Właśnie spróbowałem zamknąć się i nie mówić o tym, ale nie da się usunąć tego obrazu z pamięci… siedzą wokół mnie myśląc: ten biedny stary bałwan znów się uchlał. Jakie to smutne, prawda? Potem smród, rozglądanie się i wreszcie ktoś zauważa krople cieknące po krawędzi fotela na dywan. Potem obserwują, jak się podnoszę; chyba po to, żeby pokazać wszystkim wielką, mokrą plamę na spodniach. Nie pamiętam nawet, jakie to były spodnie, ale często się modliłem, żeby nie te z jasnego aksamitu. Boże, zmiłuj się!

Będę o tym myślał na łożu śmierci. Wiem, że będę. Może to będzie moja ostatnia myśl na tym świecie.

Wieść rozniosła się po pokoju nauczycielskim. Pan Lawson zmoczył majtki podczas zebrania.

David Hollins, dyrektor, potraktował mnie bardzo sympatycznie. Przepracowałem w tej szkole dwadzieścia lat. „Nie możemy przejść nad tym do porządku, Charles”, i inne zdania w rodzaju: „Wysyłam cię na bezterminowy urlop”. I: „To nie w porządku wobec dzieci…”

Żona, syn, praca, bum. A co zostało? – zapytasz. Ach. Trochę melodramatyczna odpowiedź w tej sytuacji, ale taka jest prawda. Został Bóg.

Przepraszam. Nie jestem typem kaznodziei. Nie zamierzam nikogo nawrócić. Zawsze byłem wierzący. Nie chcę, żeby ktoś pomyślał, że Bóg jest od zastępowania butelki. Zawsze się modliłem. Teraz modlę się więcej. Chodzę do kościoła. Myślę o sobie: przynajmniej masz swoją wiarę. A David – on naprawdę nie ma nic. Nie chodzi mi o możliwość utraty pracy. On stracił żonę – czy też jej odpowiednik – i córkę. W wieku dziewiętnastu lat to oznacza trochę coś innego. Ma do odzyskania swoją córkę. Może ja mam syna do odzyskania.

Próbowałem go nawrócić.

– Co jeszcze może być wystarczająco wielkie i wystarczająco silne, żeby pomóc ci skończyć z uzależnieniem, jeśli to nie jest Bóg? – powiedziałem mu.

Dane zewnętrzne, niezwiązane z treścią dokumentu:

-- ==== Sys2Proof/Machine/Packet.lean ====
section
/-! DEFINITION. Packets and what carries them (R183 to R204): nodes and network interfaces (Table 6.1), the bits of a header flit
(Table 6.2), injection on a route, routers with their buffers, credits and arbitration, and the flits of a lateral link. What targets
and remote caches do with packets stands in Machine/Noc.lean. Die selectors name dies. -/

namespace Sys2Proof.Machine

/-! ### Nodes and routers (Table 6.1, R186) -/

/-- Die selector, router or vertical port, and local endpoint of a node id. -/
def nodeDie (n : Nat) : Nat := n / 2048 % 32
def nodePort (n : Nat) : Nat := n / 32 % 64
def nodeEnd (n : Nat) : Nat := n % 32

/-- The node id of an endpoint: on a base die an NI number serves as local endpoint (DEDUCED, log entry 48). -/
def nodeId (sel port ep : Nat) : Nat := sel * 2048 + port * 32 + ep

/-- Rows and columns of a base die that Table 6.1 names. -/
def memoryRow (b : Nat) : Nat := if b < 2 then 0 else 7
def innerRow (b : Nat) : Nat := if b < 2 then 7 else 0
def sliceRow (b : Nat) : Nat := if b < 2 then 1 else 6
def laneColumn (b : Nat) : Nat := if b % 2 = 0 then 0 else 5
def innerColumn (b : Nat) : Nat := if b % 2 = 0 then 5 else 0

/-- The router of an NI of base die b. -/
def niRouter (b ni : Nat) : Nat :=
  let xy : Nat × Nat :=
    if ni < 4 then (1 + ni, memoryRow b)
    else if ni < 10 then (ni - 4, sliceRow b)
    else if ni < 18 then (laneColumn b, ni - 10)
    else if ni = 18 then (innerColumn b, memoryRow b)
    else (5, 7)
  6 * xy.2 + xy.1

/-- Whether base die b has an NI of a number: 19 and 20 stand on B0 only. -/
def hasNi (b ni : Nat) : Bool := decide (ni ≤ 18 ∨ (b = 0 ∧ ni ≤ 20))

/-- The router where vertical port c of the compute die at position p lands. -/
def vertRouter (p c : Nat) : Nat := 6 * (2 + c / 2) + (2 * p + c % 2)

/-- Where a packet that leaves an NI of a die enters the mesh: base die and router. -/
def entryPoint (sel ni : Nat) : Nat × Nat :=
  if sel ≤ 11 then (sel / 3, vertRouter (sel % 3) ni) else (sel - 16, niRouter (sel - 16) ni)

/-- The NI of a node: a compute die's vertical port, or the local endpoint of a base die. -/
def nodeNi (n : Nat) : Nat := if nodeDie n ≤ 11 then nodePort n else nodeEnd n

/-- Local endpoints of a compute die: dock j of the field at local row r is 2 r + j on its column's vertical port; 8 is the remote
cache, 9 the MAC tiles in service mode, 10 the state-access port and the frame writer, 11 every other unit. The spec numbers none of
them (DESIGN CHOICE, log entry 130). -/
def dockNode (f j : Nat) : Nat := nodeId (dieOf f) (idxOf f % 8) (2 * (idxOf f / 8) + j)
def cacheNode (c line : Nat) : Nat := nodeId c (line / 64 % 8) 8
def unitNode (sel : Nat) : Nat := if sel ≤ 11 then nodeId sel 0 11 else nodeId sel (niRouter (sel - 16) 18) 18
def serviceNode : Nat := nodeId 16 (niRouter 0 19) 19

/-- The number of a node among the initiators of its die (R200): docks 2 i + j, 64 to 66, or the NI number on a base die. -/
def nodeInit (n : Nat) : Nat :=
  if 11 < nodeDie n then nodeEnd n
  else if nodeEnd n < 8 then 2 * (8 * (nodeEnd n / 2) + nodePort n % 8) + nodeEnd n % 2
  else if nodeEnd n = 8 then 64
  else if nodeEnd n = 9 then 65
  else 66

/-- The node of the endpoint that serves an address (Tables 1.6, 6.1): HBM at its channel's port, the granary at its slice, registers
at their die's register endpoint; package registers and the service processor's memory at the service processor (DEDUCED, log entry
131). None outside every range. -/
def Dev.targetNode (d : Dev) (a : Nat) : Option Nat :=
  (placeOf a).map (fun p =>
    match p with
    | .hbm =>
      let m := (hbmSplit d.hbmOrder a).1
      let ni := controllerNi (hbmController d.hbmOrder a)
      nodeId (baseSel (m / 2)) (niRouter (m / 2) ni) ni
    | .gran b off => nodeId (baseSel b) (niRouter b (4 + off / 0x400000)) (4 + off / 0x400000)
    | .bin f _ _ => nodeId (dieOf f) (idxOf f % 8) 11
    | .tile f _ _ => nodeId (dieOf f) (idxOf f % 8) 11
    | .frame fa _ => nodeId (dieOf (frameField fa)) (idxOf (frameField fa) % 8) 10
    | .reg r => if r / 0x1000000 = 32 then serviceNode else unitNode (r / 0x1000000)
    | .sp _ => serviceNode)

/-- Whether the endpoint at a node is the one that serves an address: the die's, and on a base die the NI's. -/
def Dev.servesAddr (d : Dev) (node a : Nat) : Bool :=
  match d.targetNode a with
  | some t => nodeDie t == nodeDie node && (decide (nodeDie t ≤ 11) || nodeEnd t == nodeEnd node)
  | none => true

/-! ### Packets (R187, R188, Table 6.3) -/

/-- The initiator of a packet, with the world of its secure bit (R421). -/
def Packet.who (p : Packet) : Who :=
  if nodeDie p.src = 16 ∧ nodeEnd p.src = 19 then .core (if p.secure then 0 else 1)
  else if nodeDie p.src = 16 ∧ nodeEnd p.src = 20 ∧ ¬ p.secure then .host
  else if nodeDie p.src = 16 ∧ nodeEnd p.src = 20 then .dma true
  else .tile 0 p.secure

/-- Whether a packet is a request that gets a response. -/
def Packet.isRequest (p : Packet) : Bool := p.type == 0 || p.type == 1 || p.type == 8 || p.type == 9

/-- Whether a packet answers another one: these have buffers of their own (R194). -/
def Packet.isResponse (p : Packet) : Bool := p.type == 2 || p.type == 3 || p.type == 10 || p.type == 12

/-- Whether a type is reserved (Table 6.3). -/
def Packet.reservedType (p : Packet) : Bool := p.type == 5 || p.type == 6 || p.type == 7 || decide (15 ≤ p.type)

/-- The virtual channel of a source's plane (Tables 1.3 and 6.3): VC3 for the remote caches' types; VC2 for a base die's management
units and for budget messages; VC0 for the service processor and the host port (DEDUCED, log entry 132); VC1 for the rest. -/
def Packet.planeVc (p : Packet) : Nat :=
  if 8 ≤ p.type then 3
  else if p.type = 4 then (if nodeDie p.src = 16 ∧ nodeEnd p.src = 20 then 0 else 2)
  else if nodeDie p.src ≤ 11 then 1
  else if nodeEnd p.src = 18 then 2
  else if 19 ≤ nodeEnd p.src then 0
  else 1

/-- The hop codes of a header, code i at bits [3 i + 2:3 i]. -/
def hopsWord : List Nat → Nat
  | [] => 0
  | c :: r => c % 8 + 8 * hopsWord r

/-- The fields of a header flit: lowest bit, width, value (Table 6.2). -/
def Packet.headerFields (p : Packet) : List (Nat × Nat × Nat) :=
  [(0, 2, p.vc), (2, 4, p.type), (6, 8, p.route), (14, 8, p.respRoute), (22, 4, p.hopPtr), (26, 36, hopsWord (p.hops.take 12)),
   (62, 4, p.hops.length), (66, 16, p.src), (82, 16, p.dst), (98, 12, p.tag), (110, 48, p.addr), (158, 6, p.lenM1),
   (164, 1, if p.secure then 1 else 0), (165, 2, p.status), (167, 64, p.bmask.toNat)]

/-- Bit 504 + k over bits [64 k + 63:64 k], bit 511 over bits [503:448]: whether their number of ones is odd. -/
def groupOdd (w k : Nat) : Bool :=
  ((List.range (if k = 7 then 56 else 64)).filter (fun i => (w / 2 ^ (64 * k + i)) % 2 == 1)).length % 2 == 1

/-- A packet's header flit with even parity (R187). -/
def Packet.header (p : Packet) : Nat :=
  let w := p.headerFields.foldl (fun w e => w + e.2.2 % 2 ^ e.2.1 * 2 ^ e.1) 0
  (List.range 8).foldl (fun x k => x + if groupOdd w k then 2 ^ (504 + k) else 0) w

/-- Whether the parity of a header flit holds. -/
def headerOk (w : Nat) : Bool := (List.range 8).all (fun k => groupOdd w k == ((w / 2 ^ (504 + k)) % 2 == 1))

/-- The field of a header flit at a bit, of a width. -/
def headerField (w lsb n : Nat) : Nat := w / 2 ^ lsb % 2 ^ n

/-- A packet with the fields of a header flit as it was received. -/
def Packet.readHeader (p : Packet) (w : Nat) : Packet :=
  { p with
    vc := headerField w 0 2, type := headerField w 2 4, route := headerField w 6 8, respRoute := headerField w 14 8
    hopPtr := headerField w 22 4
    hops := (List.range (headerField w 62 4)).map (fun i => if i < 12 then headerField w (26 + 3 * i) 3 else 0)
    src := headerField w 66 16, dst := headerField w 82 16, tag := headerField w 98 12, addr := headerField w 110 48
    lenM1 := headerField w 158 6, secure := headerField w 164 1 == 1, status := headerField w 165 2
    bmask := BitVec.ofNat 64 (headerField w 167 64) }

/-- A word with the bits at some places inverted, one after another. -/
def flipBits (w : Nat) (l : List Nat) : Nat := l.foldl (fun w i => w ^^^ 2 ^ i) w

/-- The data flit of a packet: byte k in bits [8 k + 7:8 k] (R188). -/
def Packet.dataFlit (p : Packet) : Nat := ofBytes (p.data.take 64)

/-- What SEC-DED finds in a data flit whose bits at `flips` differ from what the source NI sent: 64-bit word w with its 8 check bits
stands at places 72 w to 72 w + 71. The number of words with a single-bit error, and whether any word has more (R198; DEDUCED, log
entry 133). -/
def dataCheck (flips : List Nat) : Nat × Bool :=
  let n (w : Nat) : Nat := (toggleAll [] (flips.filter (fun i => decide (i / 72 = w)))).length
  (((List.range 8).filter (fun w => n w == 1)).length, (List.range 8).any (fun w => decide (2 ≤ n w)))

/-- The bus error that a request ends in. -/
def Packet.busError (p : Packet) : Packet :=
  { p with type := if p.type = 1 ∨ p.type = 9 then 3 else 2, src := p.dst, dst := p.src, status := 1, data := [] }

/-! ### Initiators (R190, R192, R199, R200) -/

/-- A response, the bus error in its place, or a message is delivered to an endpoint. -/
def Dev.deliver (d : Dev) (p : Packet) : Dev := { d with noc := { d.noc with delivered := d.noc.delivered ++ [p] } }

/-- The key of a source NI, and the tag that it gives its next request: its tags follow one another (DESIGN CHOICE, log entry
134). -/
def niKey (n : Nat) : Nat := nodeDie n * 64 + nodeNi n
def Dev.nextTag (d : Dev) (n : Nat) : Nat := d.noc.tags.get (niKey n) 0

/-- An NI gives its tag to a request; nothing that came for an earlier request with it is left. -/
def Dev.useTag (d : Dev) (n : Nat) : Dev :=
  { d with noc := { d.noc with
      tags := d.noc.tags.put (niKey n) ((d.nextTag n + 1) % 4096) 0
      delivered := d.noc.delivered.filter (fun p => !(niKey p.dst == niKey n && p.tag == d.nextTag n && p.type != 4)) } }

/-- A request is outstanding from its injection on, and counted in its initiator's statistics. -/
def Dev.begin (d : Dev) (p : Packet) (own : Bool) (asks : List Packet := []) : Dev :=
  let d := d.statInject (nodeDie p.src) (nodeInit p.src)
  { d with noc := { d.noc with outstanding := d.noc.outstanding ++
      [{ src := p.src, tag := p.tag, pkt := p, time := d.now, own := own, asks := asks }] } }

/-- The outstanding request that a response answers. -/
def Dev.reqOf (d : Dev) (src tag : Nat) : Option OutReq := d.noc.outstanding.find? (fun o => o.src == src && o.tag == tag)

/-- A request is outstanding no more; its statistics take its latency in ns. -/
def Dev.endReq (d : Dev) (o : OutReq) : Dev :=
  ({ d with noc := { d.noc with outstanding := d.noc.outstanding.erase o } } : Dev).statEnd (nodeDie o.src) (nodeInit o.src)
    (o.pkt.lenM1 + 1) ((d.now - o.time) / 16)

/-- A request ends at its initiator with a response; one to no outstanding request is discarded (R199). -/
def Dev.finishOne (d : Dev) (p : Packet) : Dev :=
  match d.reqOf p.dst p.tag with
  | none => d
  | some o => (d.endReq o).deliver p

/-- The answer to a request, with a status and the data of its 64-byte block. -/
def Packet.answer (p : Packet) (status : Nat) (data : List Byte) : Packet := { p.busError with status := status, data := data }

/-- A request ends; those that it was sent for end with the same status. -/
def Dev.finishReq (d : Dev) (p : Packet) : Dev :=
  match d.reqOf p.dst p.tag with
  | none => d
  | some o =>
    if o.asks = [] then (d.endReq o).deliver p
    else each o.asks (fun w d => d.finishOne (w.answer p.status [])) (d.endReq o)

/-! ### Injection (R190, R192) -/

/-- The route entry that a route id takes at an NI: its alternate while alt_active is set; with the id actually used. -/
def Dev.routeUse (d : Dev) (sel ni id : Nat) : Nat × BitVec 64 :=
  let e := d.route sel ni id
  if e.getLsbD 53 then (((e >>> 40).toNat) % 256, d.route sel ni (((e >>> 40).toNat) % 256)) else (id, e)

/-- Whether an entry is usable: valid, and at most 12 codes (Table 6.4). -/
def entryOk (e : BitVec 64) : Bool := e.getLsbD 52 && decide ((e >>> 36).toNat % 16 ≤ 12)

/-- The hop codes of an entry. -/
def entryHops (e : BitVec 64) : List Nat := (List.range ((e >>> 36).toNat % 16)).map (fun i => (e >>> (3 * i)).toNat % 8)

/-- A record of class NOC_ROUTE at a router or NI. -/
def Dev.routeError (d : Dev) (sel unit : Nat) : Dev := d.err sel unit 3 0x0501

– Wiara, nadzieja i miłość – odparł z uśmieszkiem. Myślę, że chciał być sarkastyczny.

Ja i David mamy z sobą wiele wspólnego. O tylu sprawach moglibyśmy rozmawiać. Ale jego to naprawdę nie interesuje. Przypuszczam, że gardzi wszelką refleksją, jaką mogę mu ofiarować. Tak naprawdę chce ze mną rozmawiać tylko o jednym -jakim byłem sukinsynem… bijąc ją, bijąc jego.

Mam wrażenie, że złoszczą go nawet moje próby. Chodzi o to, że mam pewien punkt widzenia. Mordercy, psychopaci, anioły – każdy ma swój punkt widzenia. Nie musisz się z nim zgadzać, ale jeśli chcesz, żeby powstała między wami jakaś relacja, musisz go zrozumieć. Być może on nie chce żadnych relacji ze mną.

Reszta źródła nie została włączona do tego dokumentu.